They show the same data, just with the tables formatted differently. The names gather and spread resembles the tidyr functions gather and spread .

In the previous example, we made predictions on new data, but you can, of course, also do it on your original data.
gather_predictions(x, model,   model2)
## # A tibble: 10 x 4
##    model       x        y    pred
##    <chr>   <dbl>    <dbl>   <dbl>
##  1 model    0.445    122.    122.
##  2 model    0.0594    52.9    52.5
##  3 model    0.275     91.3    91.4
##  4 model    0.0311    46.9    47.5
##  5 model    0.0145    44.7    44.4
##  6 model2   0.445    122.    122.
##  7 model2   0.0594    52.9    52.5
##  8 model2   0.275     91.3    91.3
##  9 model2   0.0311    46.9    47.5
## 10 model2   0.0145    44.7    44.5
spread_predictions(x, model,  model2)
## # A tibble:   5 x 4
##        x       y model model2
##    <dbl>   <dbl> <dbl>  <dbl>
## 1 0.445    122.  122.   122.
## 2 0.0594    52.9  52.5   52.5
## 3 0.275     91.3  91.4   91.3
## 4 0.0311    46.9  47.5   47.5
## 5 0.0145    44.7  44.4   44.5
If you have the original data, you can also get residuals.
gather_residuals(x, model, model2)
## # A tibble: 10 x 4
##    model       x      y     resid
##    <chr>   <dbl>  <dbl>     <dbl>
##  1 model  0.445   122.     0.0653
##  2 model  0.0594   52.9    0.399
##  3 model  0.275    91.3   -0.140
##  4 model  0.0311   46.9   -0.566
##  5 model  0.0145   44.7    0.242
##  6 model2 0.445   122.     0.0225
##  7 model2 0.0594   52.9    0.412
##  8 model2 0.275    91.3   -0.0710
##  9 model2 0.0311   46.9   -0.578
## 10 model2 0.0145   44.7    0.215
spread_residuals(x, model, model2)
## # A tibble: 5 x 4
##        x     y      model  model2
##    <dbl> <dbl>      <dbl>    <dbl>
## 1 0.445  122.      0.0653   0.0225
## 2 0.0594  52.9     0.399    0.412
## 3 0.275   91.3    -0.140   -0.0710
## 4 0.0311  46.9    -0.566   -0.578
## 5 0.0145  44.7     0.242    0.215

Depending on the type of data science you usually do, you might have to sample to get empirical distributions or to split your data into training and test data to avoid overfitting. With modelr you have functions for this.
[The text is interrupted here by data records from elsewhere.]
-- ==== Sys2Proof/Machine/Flags.lean ====
section
/-! DEFINITION. The values instructions write into VF as a flag (10_state.md R35), the results of the flag-writing ALU
instructions, and the order of the two writes (42_alu.md R132). -/

namespace Sys2Proof.Machine

/-- 8XY4: 1 when the exact sum passes 255 (42_alu.md R126). -/
def carryFlag (vx vy : Byte) : Byte := b2n (decide (255 < vx.toNat + vy.toNat))

/-- 8XY5 (and 8XY7 with its operands exchanged): 1 when the first is strictly greater, so 0 when they are equal
(42_alu.md R127, R128; 90_conflicts.md C1; log 32). -/
def greaterFlag (a b : Byte) : Byte := b2n (decide (b.toNat < a.toNat))

/-- 8XY6 and 8XYE: bit 0 before the shift, for both directions (42_alu.md R129, R130; log 36). -/
def lowBitFlag (vx : Byte) : Byte := vx &&& 1#8

/-- 8XY4: `wrap8(vx + vy)`. -/
def addResult (vx vy : Byte) : Byte := vx + vy

/-- 8XY5, and 8XY7 with its operands exchanged: `wrap8(a - b)`. -/
def subResult (a b : Byte) : Byte := a - b

/-- 8XY6: `vx >> 1`. -/
def shrResult (vx : Byte) : Byte := vx >>> 1

/-- 8XYE: `wrap8(vx << 1)`. -/
def shlResult (vx : Byte) : Byte := vx <<< 1

/-- Write VF and then V[x], both from operands read at the start. -/
def State.flagThenResult (s : State) (x : Nibble) (flag res : Byte) : State := (s.writeV regF flag).writeV x res

/-- Write V[x] and then VF, both from operands read at the start. -/
def State.resultThenFlag (s : State) (x : Nibble) (flag res : Byte) : State := (s.writeV x res).writeV regF flag

/-- A flag-writing ALU instruction whose AS_LISTED form computes its result before the flag is written: 8XY4
(42_alu.md R132). -/
def State.flaggedSum (s : State) (x y : Nibble) (flag res : Byte → Byte → Byte) : State :=
  match s.config.vfAliasOrder with
  | .asListed => s.flagThenResult x (flag (s.readV x) (s.readV y)) (res (s.readV x) (s.readV y))
  | .snapshotResultLast => s.flagThenResult x (flag (s.readV x) (s.readV y)) (res (s.readV x) (s.readV y))
  | .snapshotFlagLast => s.resultThenFlag x (flag (s.readV x) (s.readV y)) (res (s.readV x) (s.readV y))

/-- A flag-writing ALU instruction whose AS_LISTED form reads the registers again after the flag write: 8XY5, 8XY7, and
the shifts, which ignore their second operand (42_alu.md R132). -/
def State.flaggedReread (s : State) (x y : Nibble) (flag res : Byte → Byte → Byte) : State :=
  match s.config.vfAliasOrder with
  | .asListed =>
    let s1 := s.writeV regF (flag (s.readV x) (s.readV y))
    s1.writeV x (res (s1.readV x) (s1.readV y))
  | .snapshotResultLast => s.flagThenResult x (flag (s.readV x) (s.readV y)) (res (s.readV x) (s.readV y))
  | .snapshotFlagLast => s.resultThenFlag x (flag (s.readV x) (s.readV y)) (res (s.readV x) (s.readV y))

end Sys2Proof.Machine
end

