-- ==== Sys2Proof/Machine/Tick.lean ====
section
/-! DEFINITION. The cycle (40_cycle.md R90-R99), and performing one host operation (60_exceptions.md R220). -/

namespace Sys2Proof.Machine

/-- `tick()`: one fetch-decode-execute step; `pc` has advanced before the instruction runs (40_cycle.md R92-R94, R99). -/
def opTick (s : State) : Result :=
  s.ifAdmitted .loaded
    (match s.fetch with
     | .error f => .fault f
     | .ok w => exec (decode w) s.advance)

/-- Perform one host operation (60_exceptions.md R220). -/
def perform (op : HostOp) (s : State) : Result :=
  match op with
  | .loadFonts => opLoadFonts s
  | .loadRom bytes => opLoadRom bytes s
  | .tick => opTick s
  | .tickTimers => opTickTimers s
  | .keySet key pressed => opKeySet key pressed s
  | .resetClearFlag => opResetClearFlag s
  | .resetDisplayFlag => opResetDisplayFlag s
  | .display => opRead s
  | .flags => opRead s
  | .status => opRead s

/-- The state left by operations performed one after another, faults taken and refusals passed over
(60_exceptions.md R210, R221). -/
def runOps : List HostOp → State → State
  | [], s => s
  | op :: ops, s => runOps ops (s.leftBy (perform op s))

/-- The operation the host performs next, and the state it is performed in: the head of the schedule, or a tick where
none is listed (log 9). -/
def State.nextOp (s : State) : HostOp × State :=
  match s.schedule with
  | [] => (.tick, s)
  | op :: ops => (op, s.setSchedule ops)

/-- Store a word at an address, big-endian (20_memory.md R51). -/
def Memory.writeWord (m : Memory) (a : Nat) (w : Word) : Memory := m.writeBytes a [highByte w, lowByte w]

/-- Where the next fetch can read a word: `pc`, or ROM_BASE where no fetch at `pc` succeeds (log 12). -/
def State.fetchSlot (s : State) : Word :=
  match outOfRange? s.pc.toNat 2 with
  | none => s.pc
  | some _ => BitVec.ofNat 16 romBase

/-- A running, booted core whose next operation is a tick that fetches this word (log 12). -/
def State.placeWord (s : State) (op : Word) : State :=
  ((((s.setPc s.fetchSlot).setMem (s.mem.writeWord s.fetchSlot.toNat op)).setStatus .running).setPhase .loaded).setSchedule
    (.tick :: s.schedule)

end Sys2Proof.Machine
end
You can build n data sets using bootstrapping with the function bootstrap() .1
bootstrap(x, n = 3)
## # A tibble: 3 x 2
##   strap      .id
##   <list>     <chr>
## 1 <resample> 1
## 2 <resample> 2
## 3 <resample> 3

It samples random data points and creates n new data sets from this. The resulting tibble has two columns: the first, strap, contains the data for each sample and the second an id.

The crossv_mc() function—Monte Carlo cross-validation—creates cross-validation data, that is, it splits your data into training and test data. It creates n random data sets divided into test and training data.
crossv_mc(x, n = 3)
## # A tibble: 3 x 3
##   train      test       .id
##   <list>     <list>     <chr>
## 1 <resample> <resample> 1
## 2 <resample> <resample> 2
## 3 <resample> <resample> 3

By default, the test data is 20% of the sampled data; you can change this using the test argument.
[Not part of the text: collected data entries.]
/-! ## Registers and arithmetic (V-ALU) -/

theorem test_addImm_wraps_without_flag :
    goes (run 0x730A (withV [(3, 250), (15, 0x77)] booted)) (holdsF 3 4 0x77) = true := by decide
theorem test_ldReg : goes (run 0x8120 (withV [(1, 3), (2, 0xC5)] booted)) (holds 1 0xC5) = true := by decide
theorem test_orReg_keeps_vf :
    goes (run 0x8121 (withV [(1, 0xF0), (2, 0x0F), (15, 5)] booted)) (holdsF 1 0xFF 5) = true := by decide
theorem test_andReg : goes (run 0x8122 (withV [(1, 0xF0), (2, 0x3C)] booted)) (holds 1 0x30) = true := by decide
theorem test_xorReg : goes (run 0x8123 (withV [(1, 0xF0), (2, 0x3C)] booted)) (holds 1 0xCC) = true := by decide
theorem test_addReg_carry :
    goes (run 0x8124 (withV [(1, 200), (2, 100)] booted)) (holdsF 1 44 1) = true := by decide
theorem test_addReg_no_carry :
    goes (run 0x8124 (withV [(1, 100), (2, 100), (15, 1)] booted)) (holdsF 1 200 0) = true := by decide
theorem test_subReg_borrow : goes (run 0x8125 (withV [(1, 5), (2, 10)] booted)) (holdsF 1 251 0) = true := by decide
theorem test_subReg_equal_gives_0 :
    goes (run 0x8125 (withV [(1, 7), (2, 7)] booted)) (holdsF 1 0 0) = true := by decide
theorem test_subnReg : goes (run 0x8127 (withV [(1, 5), (2, 10)] booted)) (holdsF 1 5 1) = true := by decide
theorem test_subnReg_borrow : goes (run 0x8127 (withV [(1, 10), (2, 5)] booted)) (holdsF 1 251 0) = true := by decide
theorem test_shr_ignores_y : goes (run 0x8126 (withV [(1, 0x81), (2, 0xFF)] booted)) (holdsF 1 0x40 1) = true := by decide
theorem test_shl_reports_low_bit : goes (run 0x812E (withV [(1, 0x81)] booted)) (holdsF 1 0x02 1) = true := by decide
theorem test_shl_high_bit_is_lost : goes (run 0x812E (withV [(1, 0x80)] booted)) (holdsF 1 0x00 0) = true := by decide
theorem test_rnd_masks_the_draw : (booted.randomAnd 0xAB 3 0x0F).readV 3 = 0x0B#8 := by decide
theorem test_rnd_counts_the_draw : goes (run 0xC300 booted) (fun t => t.draws == 1 && t.pc == 0x202#16) = true := by decide

/-! VF as an operand (V-ALU 27-35): AS_LISTED, SNAPSHOT_RESULT_LAST, SNAPSHOT_FLAG_LAST. -/

theorem test_alias_addReg :
    goes (run 0x8F14 (under .asListed (withV [(15, 200), (1, 100)] booted))) (holds 15 44) = true ∧
    goes (run 0x8F14 (under .snapshotResultLast (withV [(15, 200), (1, 100)] booted))) (holds 15 44) = true ∧
    goes (run 0x8F14 (under .snapshotFlagLast (withV [(15, 200), (1, 100)] booted))) (holds 15 1) = true := by decide
theorem test_alias_subReg_x :
    goes (run 0x8F15 (under .asListed (withV [(15, 10), (1, 3)] booted))) (holds 15 254) = true ∧
    goes (run 0x8F15 (under .snapshotResultLast (withV [(15, 10), (1, 3)] booted))) (holds 15 7) = true ∧
    goes (run 0x8F15 (under .snapshotFlagLast (withV [(15, 10), (1, 3)] booted))) (holds 15 1) = true := by decide
theorem test_alias_subReg_y :
    goes (run 0x81F5 (under .asListed (withV [(1, 10), (15, 3)] booted))) (holdsF 1 9 1) = true ∧
    goes (run 0x81F5 (under .snapshotResultLast (withV [(1, 10), (15, 3)] booted))) (holdsF 1 7 1) = true ∧
    goes (run 0x81F5 (under .snapshotFlagLast (withV [(1, 10), (15, 3)] booted))) (holdsF 1 7 1) = true := by decide
theorem test_alias_subnReg_x :
    goes (run 0x8F17 (under .asListed (withV [(15, 3), (1, 10)] booted))) (holds 15 9) = true ∧
    goes (run 0x8F17 (under .snapshotResultLast (withV [(15, 3), (1, 10)] booted))) (holds 15 7) = true ∧
    goes (run 0x8F17 (under .snapshotFlagLast (withV [(15, 3), (1, 10)] booted))) (holds 15 1) = true := by decide
theorem test_alias_subnReg_y :
    goes (run 0x81F7 (under .asListed (withV [(1, 3), (15, 10)] booted))) (holdsF 1 254 1) = true ∧
    goes (run 0x81F7 (under .snapshotFlagLast (withV [(1, 3), (15, 10)] booted))) (holdsF 1 7 1) = true := by decide
theorem test_alias_shr :
    goes (run 0x8F06 (under .asListed (withV [(15, 5)] booted))) (holds 15 0) = true ∧
    goes (run 0x8F06 (under .snapshotResultLast (withV [(15, 5)] booted))) (holds 15 2) = true ∧
    goes (run 0x8F06 (under .snapshotFlagLast (withV [(15, 5)] booted))) (holds 15 1) = true := by decide
theorem test_alias_shl :
    goes (run 0x8F0E (under .asListed (withV [(15, 0x83)] booted))) (holds 15 2) = true ∧
    goes (run 0x8F0E (under .snapshotResultLast (withV [(15, 0x83)] booted))) (holds 15 6) = true ∧
    goes (run 0x8F0E (under .snapshotFlagLast (withV [(15, 0x83)] booted))) (holds 15 1) = true := by decide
The crossv_kfold and crossv_loo give you k-fold data and leave-one-out data, respectively.
crossv_kfold(x, k = 3)
## # A tibble: 3 x 3
##   train      test       .id
##   <list>     <list>     <chr>
## 1 <resample> <resample> 1
## 2 <resample> <resample> 2
## 3 <resample> <resample> 3
crossv_loo(x)
## # A tibble: 5 x 3
##   train      test         .id
##   <list>     <list>     <int>
## 1 <resample> <resample>    1
## 2 <resample> <resample>    2
## 3 <resample> <resample>    3
## 4 <resample> <resample>    4
## 5 <resample> <resample>    5
As an example, say you have sampled three bootstrap data sets. The samples are in the strap column, so we can map over it and fit a linear model to each sampled data set.
samples <- bootstrap(x, 3)
fitted_models <- samples$strap %>%
  map(~ lm(y ~ x, data = .))
Then we can map over the three models and inspect them using broom's glance() function :
fitted_models %>%
  map(glance) %>%
  bind_rows()
## # A tibble: 3 x 11
##   r.squared adj.r.squared sigma statistic  p.value
##       <dbl>         <dbl> <dbl>     <dbl>    <dbl>
## 1     1.000         1.000 0.171   160710.  3.42e-8
## 2     1.000         1.000 0.513    16835.  1.01e-6
## 3     1.000         1.000 0.485    17065.  9.89e-7
## # . . . with 6 more variables: df <int>,
## #   logLik <dbl>, AIC <dbl>, BIC <dbl>,
## #   deviance <dbl>, df.residual <int>
If we were interested in the empirical distribution of x, then we could extract the distribution over the bootstrapped data and go from there.
get_x <- function(m) {
  tidy(m) %>% filter(term == "x") %>%
    select(estimate) %>% as.double()
}
fitted_models %>% map_dbl(get_x)
## [1] 179.3946 180.6586 180.0705
If you want to compare models, rather than samples of your data, then modelr has support for that as well. You can make a list of the formulae you want to fit. The formulae() function lets you create such a list.
models <- formulae(~y, linear = ~x, quadratic = ~I(x^2) + x)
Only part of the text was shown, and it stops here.